++++ Data to examine ++++

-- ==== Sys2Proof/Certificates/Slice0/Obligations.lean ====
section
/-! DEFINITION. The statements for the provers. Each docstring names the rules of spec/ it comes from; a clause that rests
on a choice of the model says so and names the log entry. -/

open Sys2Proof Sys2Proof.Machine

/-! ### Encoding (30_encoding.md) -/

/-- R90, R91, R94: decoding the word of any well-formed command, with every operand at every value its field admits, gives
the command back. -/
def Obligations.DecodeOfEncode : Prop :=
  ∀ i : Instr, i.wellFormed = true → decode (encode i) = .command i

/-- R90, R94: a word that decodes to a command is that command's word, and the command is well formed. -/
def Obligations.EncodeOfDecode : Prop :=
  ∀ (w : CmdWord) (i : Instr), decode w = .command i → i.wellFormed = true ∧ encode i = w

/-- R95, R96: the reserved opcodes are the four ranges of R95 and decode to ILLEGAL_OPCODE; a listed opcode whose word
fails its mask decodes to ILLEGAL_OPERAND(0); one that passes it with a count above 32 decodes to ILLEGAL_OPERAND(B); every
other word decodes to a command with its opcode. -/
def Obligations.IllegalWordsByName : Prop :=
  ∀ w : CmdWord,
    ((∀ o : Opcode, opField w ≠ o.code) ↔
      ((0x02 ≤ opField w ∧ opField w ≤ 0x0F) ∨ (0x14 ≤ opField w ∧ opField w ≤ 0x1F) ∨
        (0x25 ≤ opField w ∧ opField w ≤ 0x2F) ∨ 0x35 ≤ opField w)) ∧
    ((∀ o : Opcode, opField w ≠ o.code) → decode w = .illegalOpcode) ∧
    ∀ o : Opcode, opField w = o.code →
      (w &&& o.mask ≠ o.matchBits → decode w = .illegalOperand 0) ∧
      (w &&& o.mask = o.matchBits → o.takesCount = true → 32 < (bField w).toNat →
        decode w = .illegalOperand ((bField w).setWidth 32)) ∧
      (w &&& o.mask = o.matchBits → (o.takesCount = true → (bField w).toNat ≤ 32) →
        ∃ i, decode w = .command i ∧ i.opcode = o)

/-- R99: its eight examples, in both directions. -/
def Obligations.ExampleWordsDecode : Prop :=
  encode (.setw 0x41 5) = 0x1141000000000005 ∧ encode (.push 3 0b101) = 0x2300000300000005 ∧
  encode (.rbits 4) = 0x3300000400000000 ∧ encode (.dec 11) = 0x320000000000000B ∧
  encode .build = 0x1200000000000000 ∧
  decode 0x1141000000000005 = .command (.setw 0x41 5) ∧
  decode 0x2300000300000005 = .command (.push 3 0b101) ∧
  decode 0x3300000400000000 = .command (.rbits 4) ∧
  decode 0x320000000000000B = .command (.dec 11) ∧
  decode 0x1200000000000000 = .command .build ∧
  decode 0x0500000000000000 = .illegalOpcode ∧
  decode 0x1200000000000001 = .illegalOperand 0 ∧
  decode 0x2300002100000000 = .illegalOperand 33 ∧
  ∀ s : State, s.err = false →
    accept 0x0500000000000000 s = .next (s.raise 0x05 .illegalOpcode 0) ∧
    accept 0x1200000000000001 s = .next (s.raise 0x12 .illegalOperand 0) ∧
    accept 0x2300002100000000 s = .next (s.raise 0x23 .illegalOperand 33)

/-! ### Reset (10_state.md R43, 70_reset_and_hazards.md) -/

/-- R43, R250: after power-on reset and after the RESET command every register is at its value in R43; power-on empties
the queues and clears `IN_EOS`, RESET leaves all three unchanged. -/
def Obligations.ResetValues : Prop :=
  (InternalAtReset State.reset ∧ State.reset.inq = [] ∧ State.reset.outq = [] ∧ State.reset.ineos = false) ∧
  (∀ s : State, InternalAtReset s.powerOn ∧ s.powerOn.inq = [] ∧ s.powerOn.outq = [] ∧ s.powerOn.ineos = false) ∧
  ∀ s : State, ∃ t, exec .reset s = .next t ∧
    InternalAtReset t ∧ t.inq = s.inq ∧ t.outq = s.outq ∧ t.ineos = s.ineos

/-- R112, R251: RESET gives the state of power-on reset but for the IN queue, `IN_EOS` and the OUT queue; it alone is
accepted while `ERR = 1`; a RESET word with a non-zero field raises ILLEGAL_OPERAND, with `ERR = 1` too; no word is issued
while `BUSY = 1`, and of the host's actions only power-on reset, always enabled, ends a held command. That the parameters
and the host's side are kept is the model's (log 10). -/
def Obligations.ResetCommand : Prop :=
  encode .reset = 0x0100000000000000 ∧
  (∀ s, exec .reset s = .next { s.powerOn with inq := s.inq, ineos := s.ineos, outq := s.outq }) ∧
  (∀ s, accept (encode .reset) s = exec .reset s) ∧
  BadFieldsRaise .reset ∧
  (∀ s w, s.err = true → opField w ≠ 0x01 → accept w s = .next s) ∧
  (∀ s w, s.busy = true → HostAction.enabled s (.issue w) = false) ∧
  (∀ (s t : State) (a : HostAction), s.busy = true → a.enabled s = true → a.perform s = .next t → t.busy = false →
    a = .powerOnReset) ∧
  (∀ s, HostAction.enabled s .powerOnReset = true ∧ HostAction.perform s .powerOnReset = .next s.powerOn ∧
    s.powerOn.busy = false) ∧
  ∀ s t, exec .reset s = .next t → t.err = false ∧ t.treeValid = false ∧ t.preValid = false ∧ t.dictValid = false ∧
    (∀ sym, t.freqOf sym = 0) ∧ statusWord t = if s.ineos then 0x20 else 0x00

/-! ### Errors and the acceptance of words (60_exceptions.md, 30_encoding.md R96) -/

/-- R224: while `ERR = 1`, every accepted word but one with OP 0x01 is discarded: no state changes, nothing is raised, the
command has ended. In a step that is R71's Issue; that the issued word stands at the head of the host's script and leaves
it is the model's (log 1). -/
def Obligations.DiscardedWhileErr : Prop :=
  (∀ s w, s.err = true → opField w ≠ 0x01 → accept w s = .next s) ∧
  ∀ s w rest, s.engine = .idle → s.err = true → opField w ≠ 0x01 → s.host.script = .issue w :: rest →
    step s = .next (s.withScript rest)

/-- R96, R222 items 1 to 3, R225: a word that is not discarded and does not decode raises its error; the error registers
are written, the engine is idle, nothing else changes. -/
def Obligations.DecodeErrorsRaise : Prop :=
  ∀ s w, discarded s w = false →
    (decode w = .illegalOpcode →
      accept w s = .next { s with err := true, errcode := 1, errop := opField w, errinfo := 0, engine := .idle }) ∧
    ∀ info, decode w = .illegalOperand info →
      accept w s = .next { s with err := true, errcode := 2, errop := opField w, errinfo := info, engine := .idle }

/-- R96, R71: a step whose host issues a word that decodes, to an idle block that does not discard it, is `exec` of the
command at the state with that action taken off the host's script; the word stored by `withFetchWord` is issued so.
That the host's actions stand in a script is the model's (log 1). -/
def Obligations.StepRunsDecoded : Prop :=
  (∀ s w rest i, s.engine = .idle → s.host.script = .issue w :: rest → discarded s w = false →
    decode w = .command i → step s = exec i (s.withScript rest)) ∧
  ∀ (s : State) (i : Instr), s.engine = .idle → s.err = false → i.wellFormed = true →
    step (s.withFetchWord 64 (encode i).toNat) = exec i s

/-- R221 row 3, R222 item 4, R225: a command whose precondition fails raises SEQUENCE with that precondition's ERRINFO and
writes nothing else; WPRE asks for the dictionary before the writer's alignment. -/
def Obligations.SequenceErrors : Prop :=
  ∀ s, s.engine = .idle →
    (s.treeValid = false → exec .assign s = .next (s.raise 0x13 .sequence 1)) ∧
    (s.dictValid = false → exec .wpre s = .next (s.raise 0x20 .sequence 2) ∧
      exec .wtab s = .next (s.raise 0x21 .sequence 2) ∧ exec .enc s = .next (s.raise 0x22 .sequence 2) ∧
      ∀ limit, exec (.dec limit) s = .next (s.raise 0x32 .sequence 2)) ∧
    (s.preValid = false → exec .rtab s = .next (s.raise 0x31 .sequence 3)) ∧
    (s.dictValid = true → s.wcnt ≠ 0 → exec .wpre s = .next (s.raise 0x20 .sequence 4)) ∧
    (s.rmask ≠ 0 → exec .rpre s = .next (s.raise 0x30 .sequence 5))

++++
++++ Data to examine ++++

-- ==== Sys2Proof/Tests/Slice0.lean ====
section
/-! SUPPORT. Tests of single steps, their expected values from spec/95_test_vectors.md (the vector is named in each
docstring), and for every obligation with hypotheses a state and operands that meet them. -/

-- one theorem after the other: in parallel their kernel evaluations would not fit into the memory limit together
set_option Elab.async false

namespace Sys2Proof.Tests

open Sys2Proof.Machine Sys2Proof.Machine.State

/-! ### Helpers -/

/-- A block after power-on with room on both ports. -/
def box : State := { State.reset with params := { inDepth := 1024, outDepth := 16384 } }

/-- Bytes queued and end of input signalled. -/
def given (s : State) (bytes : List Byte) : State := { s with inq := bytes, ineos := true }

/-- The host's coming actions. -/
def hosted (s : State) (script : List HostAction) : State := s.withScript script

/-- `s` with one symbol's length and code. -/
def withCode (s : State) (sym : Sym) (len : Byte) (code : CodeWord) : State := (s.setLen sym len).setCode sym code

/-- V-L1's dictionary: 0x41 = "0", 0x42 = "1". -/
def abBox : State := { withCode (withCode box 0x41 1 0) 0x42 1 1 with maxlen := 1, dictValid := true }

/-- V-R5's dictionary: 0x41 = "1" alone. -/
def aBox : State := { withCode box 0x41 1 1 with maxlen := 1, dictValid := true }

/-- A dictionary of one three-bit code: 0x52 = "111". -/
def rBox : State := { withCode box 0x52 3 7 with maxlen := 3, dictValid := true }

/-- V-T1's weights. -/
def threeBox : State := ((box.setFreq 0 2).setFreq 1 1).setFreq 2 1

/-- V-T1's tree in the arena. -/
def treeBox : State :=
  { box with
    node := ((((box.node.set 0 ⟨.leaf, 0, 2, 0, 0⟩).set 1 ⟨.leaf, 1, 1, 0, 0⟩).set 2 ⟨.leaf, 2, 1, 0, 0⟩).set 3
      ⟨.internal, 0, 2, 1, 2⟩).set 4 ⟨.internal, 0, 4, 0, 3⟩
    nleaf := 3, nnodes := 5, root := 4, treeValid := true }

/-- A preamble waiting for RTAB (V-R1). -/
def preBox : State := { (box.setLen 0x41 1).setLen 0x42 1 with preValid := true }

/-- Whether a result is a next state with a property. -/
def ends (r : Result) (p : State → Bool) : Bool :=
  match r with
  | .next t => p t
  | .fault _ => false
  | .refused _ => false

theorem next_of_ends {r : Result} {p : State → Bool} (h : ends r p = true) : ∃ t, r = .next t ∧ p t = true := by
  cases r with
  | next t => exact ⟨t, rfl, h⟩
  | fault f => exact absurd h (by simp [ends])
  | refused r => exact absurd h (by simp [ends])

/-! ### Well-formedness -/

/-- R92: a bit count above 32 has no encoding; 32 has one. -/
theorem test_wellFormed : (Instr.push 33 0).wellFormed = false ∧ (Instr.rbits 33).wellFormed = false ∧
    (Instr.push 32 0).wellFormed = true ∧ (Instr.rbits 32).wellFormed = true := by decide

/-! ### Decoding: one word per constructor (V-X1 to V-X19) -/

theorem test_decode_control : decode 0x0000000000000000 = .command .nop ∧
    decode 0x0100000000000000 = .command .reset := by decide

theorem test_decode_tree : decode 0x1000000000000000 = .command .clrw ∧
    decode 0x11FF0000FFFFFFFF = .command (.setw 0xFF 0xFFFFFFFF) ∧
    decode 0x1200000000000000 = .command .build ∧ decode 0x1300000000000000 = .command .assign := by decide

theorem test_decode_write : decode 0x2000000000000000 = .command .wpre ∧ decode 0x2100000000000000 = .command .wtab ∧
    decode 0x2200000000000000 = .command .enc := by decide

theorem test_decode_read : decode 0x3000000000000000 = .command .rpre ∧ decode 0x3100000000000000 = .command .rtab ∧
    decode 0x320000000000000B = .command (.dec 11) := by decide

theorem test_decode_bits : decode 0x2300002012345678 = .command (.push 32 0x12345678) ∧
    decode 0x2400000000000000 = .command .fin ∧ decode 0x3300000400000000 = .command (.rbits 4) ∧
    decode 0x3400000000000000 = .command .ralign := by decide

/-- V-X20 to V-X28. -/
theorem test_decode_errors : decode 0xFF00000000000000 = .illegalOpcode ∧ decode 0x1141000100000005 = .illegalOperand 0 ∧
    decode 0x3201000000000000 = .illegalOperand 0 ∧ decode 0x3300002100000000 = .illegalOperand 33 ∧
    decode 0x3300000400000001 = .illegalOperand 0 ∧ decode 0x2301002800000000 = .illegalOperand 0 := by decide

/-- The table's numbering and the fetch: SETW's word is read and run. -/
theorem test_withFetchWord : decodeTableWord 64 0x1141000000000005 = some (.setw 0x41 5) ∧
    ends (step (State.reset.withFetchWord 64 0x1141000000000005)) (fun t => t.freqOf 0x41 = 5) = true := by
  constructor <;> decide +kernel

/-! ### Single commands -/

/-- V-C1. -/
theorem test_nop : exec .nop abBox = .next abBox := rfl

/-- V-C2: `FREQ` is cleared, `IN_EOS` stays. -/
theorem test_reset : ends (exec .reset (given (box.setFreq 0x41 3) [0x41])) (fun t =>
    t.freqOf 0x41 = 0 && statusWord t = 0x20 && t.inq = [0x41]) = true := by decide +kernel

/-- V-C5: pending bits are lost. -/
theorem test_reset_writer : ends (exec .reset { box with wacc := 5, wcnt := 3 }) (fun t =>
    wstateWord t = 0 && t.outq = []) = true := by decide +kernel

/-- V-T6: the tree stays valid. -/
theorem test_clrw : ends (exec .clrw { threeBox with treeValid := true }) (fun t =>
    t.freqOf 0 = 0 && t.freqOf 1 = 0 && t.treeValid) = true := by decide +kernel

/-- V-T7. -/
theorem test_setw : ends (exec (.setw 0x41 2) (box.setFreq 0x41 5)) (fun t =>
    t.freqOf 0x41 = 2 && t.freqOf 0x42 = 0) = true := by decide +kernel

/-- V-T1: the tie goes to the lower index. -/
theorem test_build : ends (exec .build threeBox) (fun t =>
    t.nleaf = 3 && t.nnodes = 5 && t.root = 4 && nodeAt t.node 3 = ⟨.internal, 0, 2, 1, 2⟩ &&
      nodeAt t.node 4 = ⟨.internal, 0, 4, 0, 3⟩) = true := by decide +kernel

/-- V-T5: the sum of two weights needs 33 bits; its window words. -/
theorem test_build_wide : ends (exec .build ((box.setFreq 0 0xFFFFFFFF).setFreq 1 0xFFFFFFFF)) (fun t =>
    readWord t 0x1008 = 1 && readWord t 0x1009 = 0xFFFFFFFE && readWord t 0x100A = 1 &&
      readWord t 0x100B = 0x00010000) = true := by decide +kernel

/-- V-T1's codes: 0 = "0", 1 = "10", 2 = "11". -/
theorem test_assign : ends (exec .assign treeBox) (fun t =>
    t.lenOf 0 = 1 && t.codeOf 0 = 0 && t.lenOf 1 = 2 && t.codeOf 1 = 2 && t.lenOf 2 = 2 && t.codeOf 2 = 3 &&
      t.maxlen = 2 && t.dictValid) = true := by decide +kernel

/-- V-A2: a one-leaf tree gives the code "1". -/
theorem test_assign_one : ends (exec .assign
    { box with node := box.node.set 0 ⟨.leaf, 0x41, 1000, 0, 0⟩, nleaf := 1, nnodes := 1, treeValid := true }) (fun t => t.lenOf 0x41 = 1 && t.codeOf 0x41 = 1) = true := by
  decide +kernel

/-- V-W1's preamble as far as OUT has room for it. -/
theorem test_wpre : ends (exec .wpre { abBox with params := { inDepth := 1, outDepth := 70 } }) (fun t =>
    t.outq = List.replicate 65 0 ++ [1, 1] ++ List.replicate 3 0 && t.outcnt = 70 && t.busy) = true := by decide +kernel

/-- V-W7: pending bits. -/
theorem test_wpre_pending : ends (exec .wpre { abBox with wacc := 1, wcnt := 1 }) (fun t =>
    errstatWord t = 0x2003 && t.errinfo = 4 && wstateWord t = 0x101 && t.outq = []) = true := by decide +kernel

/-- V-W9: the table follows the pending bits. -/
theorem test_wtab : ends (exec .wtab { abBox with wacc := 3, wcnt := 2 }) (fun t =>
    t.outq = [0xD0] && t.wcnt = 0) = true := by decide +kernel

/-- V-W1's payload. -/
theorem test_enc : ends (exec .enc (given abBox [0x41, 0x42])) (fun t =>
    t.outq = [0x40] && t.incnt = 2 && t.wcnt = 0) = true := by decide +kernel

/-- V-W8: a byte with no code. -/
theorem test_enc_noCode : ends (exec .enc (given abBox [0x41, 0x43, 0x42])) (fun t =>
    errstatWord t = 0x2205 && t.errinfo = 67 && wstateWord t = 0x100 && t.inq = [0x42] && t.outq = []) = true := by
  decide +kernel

++++

Exercise description -
Search the listing for "freqOf" and copy each line holding it.

Written answer -
    (∀ sym, t.freqOf sym = 0) ∧ statusWord t = if s.ineos then 0x20 else 0x00
    ends (step (State.reset.withFetchWord 64 0x1141000000000005)) (fun t => t.freqOf 0x41 = 5) = true := by
    t.freqOf 0x41 = 0 && statusWord t = 0x20 && t.inq = [0x41]) = true := by decide +kernel
    t.freqOf 0 = 0 && t.freqOf 1 = 0 && t.treeValid) = true := by decide +kernel
    t.freqOf 0x41 = 2 && t.freqOf 0x42 = 0) = true := by decide +kernel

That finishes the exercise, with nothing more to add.